── DATA RECORDS ──
/-! ### The run state -/

/-- R32: of the host commands `reset` ends Idle, a `start` leaves Idle for Running, and no other writes RS. -/
theorem HostEffect.rs_cases (e : HostEffect s c u) :
    (c = .reset ∧ u.rs = .idle) ∨ (c = .start ∧ s.rs = .idle ∧ u.rs = .running) ∨ u.rs = s.rs := by
  cases e with
  | reset => exact .inl ⟨rfl, rfl⟩
  | start hidle => exact .inr (.inl ⟨rfl, hidle, rfl⟩)
  | _ => exact .inr (.inr rfl)

/-- R32: no instruction enters Idle. -/
theorem InstrEffect.rs_ne_idle (e : InstrEffect s i t) (h : s.rs ≠ .idle) : t.rs ≠ .idle := by
  obtain rfl | hrs := e.hlt_or_rs_eq
  · cases e
    nofun
  · rwa [hrs]

end

/-! ### The statements -/

/-- Settles O11: an instruction that completes is not Faulted, and a fault writes RS and FR alone. -/
theorem faultsArePrecise : Obligations.FaultsArePrecise := by
  unfold Obligations.FaultsArePrecise
  intro i s t hrun hx hfault
  obtain ⟨-, e⟩ | ⟨c, -, rfl⟩ := exec_cases hx
  · exact absurd hfault (e.rs_ne_faulted (by simp [hrun]))
  · exact ⟨c, rfl, rfl⟩

/-- Settles O32: CMP's effect writes the flags of one comparison, of which exactly one is true. -/
theorem compareSetsExactlyOneFlag : Obligations.CompareSetsExactlyOneFlag := by
  unfold Obligations.CompareSetsExactlyOneFlag
  intro a b s ha hb
  exact ⟨_, exec_of_effect (.cmp (i := ⟨a.toNat, ha⟩) (j := ⟨b.toNat, hb⟩) rfl rfl), rfl, compareFlags_cases _ _⟩

/-- Settles O33: neither the fault table nor an effect looks at L or G, and a fault keeps both. -/
theorem lessAndGreaterAreNeverConsumed : Obligations.LessAndGreaterAreNeverConsumed := by
  unfold Obligations.LessAndGreaterAreNeverConsumed
  intro i s l g
  obtain ⟨-, t, e, hx⟩ | ⟨c, htable, hx⟩ := exec_effect_or_fault i s
  · obtain ⟨t', e', heq⟩ := e.withLessGreater l g
    exact ⟨t, t', hx, exec_of_effect e', heq⟩
  · exact ⟨_, _, hx, exec_of_fault ((faultTable_withLessGreater i s l g).trans htable), rfl⟩

/-- Settles O34: a step leaves OUT as it was or appends the one byte of the fetched PRN, and the output port shows what
was appended. -/
theorem outputGrowsOneByteInOrder : Obligations.OutputGrowsOneByteInOrder := by
  unfold Obligations.OutputGrowsOneByteInOrder
  intro s t hstep hreset
  obtain hout | ⟨a, r, hrun, hprn, ha, hout⟩ := (step_effect hstep).out_cases hreset
  · rw [outputEvents_of_out_eq hout]
    exact ⟨by rw [hout, List.append_nil], .inl rfl⟩
  · rw [outputEvents_of_append hout]
    exact ⟨hout, .inr ⟨a, r, hrun, hprn, ha, rfl⟩⟩

/-- Settles O35: a command is a reset, a start or keeps RS; a cycle runs only in Running, and neither a fault nor an
instruction enters Idle. -/
theorem runStateTransitions : Obligations.RunStateTransitions := by
  unfold Obligations.RunStateTransitions
  intro s t hstep
  cases step_effect hstep with
  | command p hp e =>
    obtain ⟨rfl, hidle⟩ | ⟨rfl, hidle, hrun⟩ | hrs := e.rs_cases
    · exact .inl ⟨⟨_, hp⟩, hidle⟩
    · exact .inr (.inl ⟨⟨_, hp⟩, hidle, hrun⟩)
    · exact .inr (.inr (.inr hrs))
  | stay hturn _ => exact .inr (.inr (.inr hturn.rs))
  | fault hturn hrun _ => exact .inr (.inr (.inl ⟨⟨_, hturn⟩, hrun, nofun⟩))
  | instr hturn hrun _ _ e =>
    exact .inr (.inr (.inl ⟨⟨_, hturn⟩, hrun, e.rs_ne_idle (by simp [hturn.rs, hrun])⟩))

/-- Settles O36: out of Running no cycle runs, and out of Idle a command other than reset has no architectural
effect. -/
theorem terminalStatesStay : Obligations.TerminalStatesStay := by
  unfold Obligations.TerminalStatesStay
  intro s hterminal
  have hidle : s.rs ≠ .idle := by rintro h; simp [h] at hterminal
  have hrun : s.rs ≠ .running := by rintro h; simp [h] at hterminal
  refine ⟨fun s' hturn => ?_, fun c q hp hc => ?_⟩
  · rw [hturn.step_eq_cycle, cycle_of_not_running (by rwa [hturn.rs])]
  · rw [step_of_command hp]
    obtain ⟨-, hi, -⟩ | ⟨u, p, e, hx⟩ := hostCommand_cases c (s.setPending q)
    · exact absurd hi hidle
    · obtain rfl : u = s.setPending q := (e.reset_or_eq hidle).resolve_left hc
      exact ⟨p, hx⟩

/-- Settles O39: a host command, a fault and an instruction each leave the field alone; a reset copies it. -/
theorem noStepChangesSpReset : Obligations.NoStepChangesSpReset := by
  unfold Obligations.NoStepChangesSpReset
  intro s t hstep
  cases step_effect hstep with
  | command p _ e => exact e.spReset_eq
  | stay hturn _ => exact hturn.spReset
  | fault hturn _ _ => exact hturn.spReset
  | instr hturn _ _ _ e => exact e.spReset_eq.trans hturn.spReset

/-- Settles O40: every cycle answers a next state, and of the host commands only that start does not. -/
theorem stepStopsOnlyOnStartAfterRefusedLoad : Obligations.StepStopsOnlyOnStartAfterRefusedLoad := by
  unfold Obligations.StepStopsOnlyOnStartAfterRefusedLoad
  intro s
  exact (step_effect_or_refused s).imp_left fun ⟨t, hs, _⟩ => ⟨t, hs⟩

end Sys2Proof.Machine

/-! ## Memory and registers as data -/

namespace Sys2Proof.Machine

/-- The canonical form of a list with a first cell. -/
theorem Memory.wfFrom_cons {lo k : Nat} {v : Byte} {m : Memory} :
    Memory.wfFrom lo ((k, v) :: m) = true ↔ (lo ≤ k ∧ k < 256 ∧ v ≠ 0#8) ∧ m.wfFrom (k + 1) = true := by
  simp only [Memory.wfFrom, Bool.and_eq_true, decide_eq_true_eq]

@[simp] theorem Memory.byte_cons_self (k : Nat) (v : Byte) (m : Memory) : Memory.byte ((k, v) :: m) k = v := if_pos rfl

theorem Memory.byte_cons_ne {k a : Nat} (v : Byte) (m : Memory) (h : a ≠ k) :
    Memory.byte ((k, v) :: m) a = m.byte a := if_neg h.symm

/-- A canonical memory is canonical from its first address up. -/
theorem Memory.wfFrom_head {lo k : Nat} {v : Byte} {m : Memory} (h : Memory.wfFrom lo ((k, v) :: m) = true) :
    Memory.wfFrom k ((k, v) :: m) = true := by
  obtain ⟨⟨-, hcell⟩, hm⟩ := Memory.wfFrom_cons.mp h
  exact Memory.wfFrom_cons.mpr ⟨⟨le_rfl, hcell⟩, hm⟩

/-- Where a canonical memory lists its first cell, one that lists no cell so low reads otherwise. -/
theorem Memory.byte_head_ne {lo hi k : Nat} {v : Byte} {m n : Memory}
    (hm : Memory.wfFrom lo ((k, v) :: m) = true) (hn : n.wfFrom hi = true) (hk : k < hi) :
    Memory.byte ((k, v) :: m) k ≠ n.byte k := by
  obtain ⟨⟨-, -, hv⟩, -⟩ := Memory.wfFrom_cons.mp hm
  rw [Memory.byte_cons_self, Memory.byte_below hn hk]
  exact hv

/-- Canonical memories that read alike list the same cells: their first cells agree, and then so do their tails. -/
theorem Memory.eq_of_byte_eq {m n : Memory} {lo lo' : Nat} (hm : m.wfFrom lo = true) (hn : n.wfFrom lo' = true)
    (h : ∀ a : Nat, a < 256 → m.byte a = n.byte a) : m = n := by
  have nil_wf (hi : Nat) : Memory.wfFrom hi [] = true := rfl
  induction m generalizing n lo lo' with
  | nil =>
    cases n with
    | nil => rfl
    | cons d n =>
      obtain ⟨k', v'⟩ := d
      obtain ⟨⟨-, hk', -⟩, -⟩ := Memory.wfFrom_cons.mp hn
      exact absurd (h k' hk').symm (Memory.byte_head_ne hn (nil_wf _) (Nat.lt_succ_self k'))
  | cons c m ih =>
    obtain ⟨k, v⟩ := c
    obtain ⟨⟨-, hk, -⟩, hm'⟩ := Memory.wfFrom_cons.mp hm
    cases n with
    | nil => exact absurd (h k hk) (Memory.byte_head_ne hm (nil_wf _) (Nat.lt_succ_self k))
    | cons d n =>
      obtain ⟨k', v'⟩ := d
      obtain ⟨⟨-, hk', -⟩, hn'⟩ := Memory.wfFrom_cons.mp hn
      obtain hlt | rfl | hgt := Nat.lt_trichotomy k k'
      · exact absurd (h k hk) (Memory.byte_head_ne hm (Memory.wfFrom_head hn) hlt)
      · have hbyte := h k hk
        rw [Memory.byte_cons_self, Memory.byte_cons_self] at hbyte
        rw [hbyte, ih hm' hn' fun a ha => ?_]
        by_cases hak : a = k
        · rw [Memory.byte_below hm' (by omega), Memory.byte_below hn' (by omega)]
        · simpa only [Memory.byte_cons_ne _ _ hak] using h a ha
      · exact absurd (h k' hk').symm (Memory.byte_head_ne hn (Memory.wfFrom_head hm) hgt)

/-- Writing back what a register holds changes nothing. -/
theorem RegFile.set_get_self (r : RegFile) (i : Fin 8) : r.set i (r.get i) = r := by
  fin_cases i <;> rfl

/-! ### The statements -/

/-- Settles O42: both memories are canonical from address 0. -/
theorem equalContentsAreEqualMemories : Obligations.EqualContentsAreEqualMemories := by
  unfold Obligations.EqualContentsAreEqualMemories
  exact fun m n hm hn h => Memory.eq_of_byte_eq hm hn h

/-- Settles O43: the read after the write, of the register file; SP is R7 by definition. -/
theorem registersHoldWhatWasWritten : Obligations.RegistersHoldWhatWasWritten := by
  unfold Obligations.RegistersHoldWhatWasWritten
  exact fun s i j v => ⟨RegFile.get_set_self _ _ _, RegFile.get_set_ne _ _, rfl, RegFile.get_set_self _ 7 v⟩

end Sys2Proof.Machine

/-! ## Pairs of instructions -/

namespace Sys2Proof.Machine

/-! ### A push and the pop that undoes it -/

/-- The state a push of `v` leaves, with PC then at `p` (R170). -/
def State.pushed (s : State) (v : Byte) (p : Pc) : State :=
  { s with regs := s.regs.set 7 (s.sp - 1), mem := s.mem.set (s.sp - 1).toNat v, pc := p }

section

variable {s : State} {a : Byte} {i : Fin 8}

/-- SP at least 1 is the guard of a push. -/
theorem State.sp_ne_zero (h : 1 ≤ s.sp.toNat) : s.sp ≠ 0#8 := by
  intro h0
  simp [h0] at h

/-- R170: below SP there is room for the pop that undoes a push. -/
theorem State.sp_sub_one_ne_top (h : 1 ≤ s.sp.toNat) : s.sp - 1 ≠ 255#8 := by
  bv_omega

theorem exec_push_eq_pushed (ha : Names a i) (h : 1 ≤ s.sp.toNat) :
    exec (.push a) s = .next (s.pushed (s.reg i) (s.pc + 2)) :=
  exec_of_effect (.push ha (State.sp_ne_zero h))

theorem exec_call_eq_pushed (ha : Names a i) (h : 1 ≤ s.sp.toNat) :
    exec (.call a) s = .next (s.pushed (returnAddress s.pc) (zext9 ((s.regs.set 7 (s.sp - 1)).get i))) :=
  exec_of_effect (.call ha (State.sp_ne_zero h))

variable (s) (v : Byte) (p : Pc)

@[simp] theorem State.pushed_sp : (s.pushed v p).sp = s.sp - 1 := RegFile.get_set_self s.regs 7 _

/-- R52, R170: the byte at the new SP is the one pushed. -/
theorem State.pushed_byte_sp (hwf : s.mem.wf = true) : (s.pushed v p).mem.byte (s.sp - 1).toNat = v :=
  Memory.byte_set_self _ v hwf

/-- R170: the increment of a pop undoes the decrement of a push, and SP is the one register either writes. -/
theorem State.pushed_regs_set_sp : (s.pushed v p).regs.set 7 ((s.pushed v p).sp + 1) = s.regs := by
  rw [State.pushed_sp, BitVec.sub_add_cancel]
  exact (RegFile.set_set s.regs 7 _ _).trans (RegFile.set_get_self s.regs 7)

end

/-- R185: a pop into the register pushed restores the register file: it writes back to R[a] what it held. -/
theorem exec_pop_pushed {s : State} {a : Byte} {i : Fin 8} (p : Pc) (ha : Names a i) (hwf : s.mem.wf = true)
    (hsp : 1 ≤ s.sp.toNat) : ∃ u, exec (.pop a) (s.pushed (s.reg i) p) = .next u ∧ u.regs = s.regs := by
  have hroom : (s.pushed (s.reg i) p).sp ≠ 255#8 := by
    rw [State.pushed_sp]
    exact State.sp_sub_one_ne_top hsp
  refine ⟨_, exec_of_effect (.pop ha hroom), ?_⟩
  rw [State.advance_regs, State.setReg_regs, State.setSp_regs, State.pushed_regs_set_sp, State.pushed_sp,
    State.pushed_byte_sp s _ p hwf]
  exact RegFile.set_get_self s.regs i

/-- R190: the return address of a fetchable PC keeps every bit of p + 2. -/
theorem returnAddress_toNat {p : Pc} (h : p.toNat ≤ 253) : (returnAddress p).toNat = p.toNat + 2 := by
  rw [returnAddress_eq_ofNat, BitVec.toNat_ofNat]
  omega

/-! ### The statements -/

/-- Settles O44: the register that PRN emits is the one LDI wrote. -/
theorem loadThenPrintEmitsTheImmediate : Obligations.LoadThenPrintEmitsTheImmediate := by
  unfold Obligations.LoadThenPrintEmitsTheImmediate
  intro r v s hr
  have ha : Names r ⟨r.toNat, hr⟩ := rfl
  refine ⟨_, _, exec_of_effect (.ldi v ha), exec_of_effect (.prn ha), ?_⟩
  simp [State.reg_eq]

/-- Settles O46: the pop finds the byte the push stored, so R[a] is written back, after SP and for R7 too. -/
theorem pushThenPopIsRoundTrip : Obligations.PushThenPopIsRoundTrip := by
  unfold Obligations.PushThenPopIsRoundTrip
  intro a i s ha hwf hsp
  obtain ⟨u, hpop, hregs⟩ := exec_pop_pushed (s.pc + 2) ha hwf hsp
  have hreg : ∀ j, u.reg j = s.reg j := fun j => congrArg (RegFile.get · j) hregs
  exact ⟨_, u, exec_push_eq_pushed ha hsp, hpop, hreg i, hreg 7, hreg⟩

/-- Settles O47: RET reads the return address, which CALL stored, and undoes CALL's decrement of SP. -/
theorem returnGoesBehindTheCall : Obligations.ReturnGoesBehindTheCall := by
  unfold Obligations.ReturnGoesBehindTheCall
  intro a i s ha hwf hpc hsp
  refine ⟨_, exec_call_eq_pushed ha hsp, fun u husp hubyte => ?_⟩
  rw [State.pushed_sp] at husp
  rw [husp, State.pushed_byte_sp s _ _ hwf] at hubyte
  have hroom : u.sp ≠ 255#8 := by
    rw [husp]
    exact State.sp_sub_one_ne_top hsp
  refine ⟨_, exec_of_effect (.ret hroom), ?_, ?_⟩
  · rw [State.jump_pc, zext9_toNat, husp, hubyte, returnAddress_toNat hpc]
  · calc _ = u.sp + 1 := RegFile.get_set_self u.regs 7 _
      _ = s.sp := by rw [husp, BitVec.sub_add_cancel]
───
PROBLEM TO WORK ON. Please give back exactly the lines of the listing above that run from the one containing "p.toNat + 2 := by" through the one containing "for R7 too. -/", and only those.

RESPONSE AREA.
theorem returnAddress_toNat {p : Pc} (h : p.toNat ≤ 253) : (returnAddress p).toNat = p.toNat + 2 := by
  rw [returnAddress_eq_ofNat, BitVec.toNat_ofNat]
  omega

/-! ### The statements -/

/-- Settles O44: the register that PRN emits is the one LDI wrote. -/
theorem loadThenPrintEmitsTheImmediate : Obligations.LoadThenPrintEmitsTheImmediate := by
  unfold Obligations.LoadThenPrintEmitsTheImmediate
  intro r v s hr
  have ha : Names r ⟨r.toNat, hr⟩ := rfl
  refine ⟨_, _, exec_of_effect (.ldi v ha), exec_of_effect (.prn ha), ?_⟩
  simp [State.reg_eq]

/-- Settles O46: the pop finds the byte the push stored, so R[a] is written back, after SP and for R7 too. -/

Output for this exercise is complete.